Code once. Run anywhere.
It's some time since my last post about JVx. But I have a good excuse - Coding
I tried to improve our JavaFX UI for mobile devices. It was a hard fight but I won. Not everything is done right now, but the result is soo awesome!
Many of you know that JVx is an Application Framework. It's small and simple but still very powerful. It follows the convention over configuration principle and it was designed to be UI technology independent. Oh, it follows the Single sourcing principle too, it's a Full-Stack-Framework, contains a very smart persistence implementation, and so on.
What means UI technology independent?
We define the term as follows:
Code an application once and use it on different platforms and with different devices and different technologies.
As platform, we recommend Windows, Linux or MacOS. Devices are Desktop PCs/Notebooks, Smartphones, Tablets or embedded Hardware like RaspberryPi. We use the term technology for UI toolkits/standards like HTML5, Java Swing or JavaFX.
JVx isn't a JavaScript framework or library because it supports every platform with maximum power. This means that a desktop application runs as standalone application on your desktop computer with full access to connected hardware. A HTML5 application runs in a web browser and has limited access to the device but you have full css features and websockets. If your application runs on mobile devices, simply use all available hardware features and gesture support.
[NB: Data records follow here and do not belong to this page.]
-- ==== Sys2Proof/Machine/Notices.lean ====
section
/-!
DEFINITION. Own notices: the transmit slot as the neighbour table block fills it (R62, R70, R82, R83), and the
close of every event: decisions that come into force, drives, one notice request (R53, R83, R137).
-/
namespace Sys2Proof.Machine

/-! ## Placing a notice -/

/-- Place a newly formed notice with a status; it uses a sequence of its own, and the loss count becomes 0 (R62,
R66, R82, R83). The notice carries the own sequence as it stands, which is then advanced, as R83 has it: the first notice
after power-up carries 0. The table of R82 has it advanced first (log 48). -/
def placeNotice (status : SlotStatus) (s : State) : State :=
  { s with
    line :=
      { s.line with
        slot := some { frame := formNotice s, status := status, retry := true }, lossCount := 0 }
    table := { s.table with ownSequence := (s.table.ownSequence + 1) % 256 } }

/-- A notice request, by the state of the slot; none before SETUP, dropped in BREAK (R62, R70, R72). -/
def requestNotice (s : State) : State :=
  if s.seq.config.isNone ∨ s.line.state = .broken then s
  else
    match s.line.slot with
    | none => placeNotice .waiting s
    | some n =>
      match n.status with
      | .waiting => placeNotice .waiting s
      | .backoff => placeNotice .backoff s
      | .sending _ => { s with line := { s.line with followOn := true } }

/-- The follow-on notice at the end of an attempt: it replaces what the slot then holds, and a back-off wait in
progress stands for it (R62). -/
def followOnNotice (s : State) : State :=
  if s.line.followOn then
    let status :=
      match s.line.slot with
      | some { status := .backoff, .. } => SlotStatus.backoff
      | _ => SlotStatus.waiting
    placeNotice status { s with line := { s.line with followOn := false } }
  else s

/-! ## The close of an event -/

/-- What a notice announces by itself, without a tick: its phase and its flags (R83). -/
def State.announced (s : State) : NoticePhase × Flags := (s.noticePhase, s.ownFlags)

/-- After the effects `t` of an event in state `s`: drives out of the row where they work are shut (R53), and where
the event has changed the run state or closed the lower valve, the overload and stroke decisions are evaluated (R137,
R138). A change or a closing beside which the same event reaches a boundary has had its evaluation where it came about,
by `besideKinds`; once more they detect nothing new (log 33). -/
def settle (s t : State) : State :=
  let t := enforceDrives t
  if t.seq.runState ≠ s.seq.runState ∨ (s.drives.lower = true ∧ t.drives.lower = false) then
    enforceDrives (watchDecisions t)
  else t

/-- A change of the notice phase or of any own flag sends one prompt notice for the event (R83); before SETUP, and
at its acceptance, none (R72, log 11). -/
def prompt (s t : State) : State :=
  if s.seq.config.isSome ∧ t.announced ≠ s.announced then requestNotice t else t

/-- No drive stands open outside its row, and nothing an event does reaches the queue of waiting commands. -/
def secure (s t : State) : State := { enforceDrives t with pending := s.pending }

/-- The whole close of an event with effects `t` in state `s`. -/
def finish (s t : State) : State := secure s (prompt s (settle s t))

/-- A row that names what comes about inside a larger event is that event on the occasion that it comes about;
without the occasion it does not come about, and nothing changes (log 1). -/
def occasion (due : Bool) (event : State → State) (s : State) : State := if due then event s else s

end Sys2Proof.Machine
end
All the platform/device/technology specific problems were solved in JVx and a developer simply has a standard API to create applications. If the standard API isn't enough, it's easily possible to access the technology features without limitations. JVx encapsulates but doesn't hide anything.
With JVx you can code desktop applications, browser based HTML5 applications or native mobile applications without know-how of every platform/device/hardware.
I guess it's time for facts and some screenshots should clarify what I mean.
All screenshots show the same application (same source code) with different UI technologies and on different devices. We have UI implementations for vaadin, JavaFX, Swing. We have different application styles because the application shouldn't look like a desktop application, on mobile devices or in your browser (but it's possible).
The application style itself is fully customizable and it's only one possible implementation. It's not a problem to change it or create a new one from scratch. We've defined that our standard applications have a menu, a toolbar a content are (for screens) and an authentication mechanism (login).
If you compare the vaadinUI with Swing or JavaFX UI, you'll see that the vaadin style has a completely different menu. There's also a legacy mode which shows windows for every screen, but this style isn't the preferred one. Sure, sometimes this style makes sense but it's not very user-friendly. If you have an application with few screens, a simple menu would be useful and if your application has many screens, the corporate style could be better because it has a menubar and a sidepane for quick navitation.
The mobile variant is our latest style and it's really different. You won't use apps in MDI style. Sure, we have this style but it's ugly. We like hamburger menus as shown in the screenshots.
JVx is very fast, flexible and powerful. Don't waste time for platform problems, simply implement your requirements by using JVx.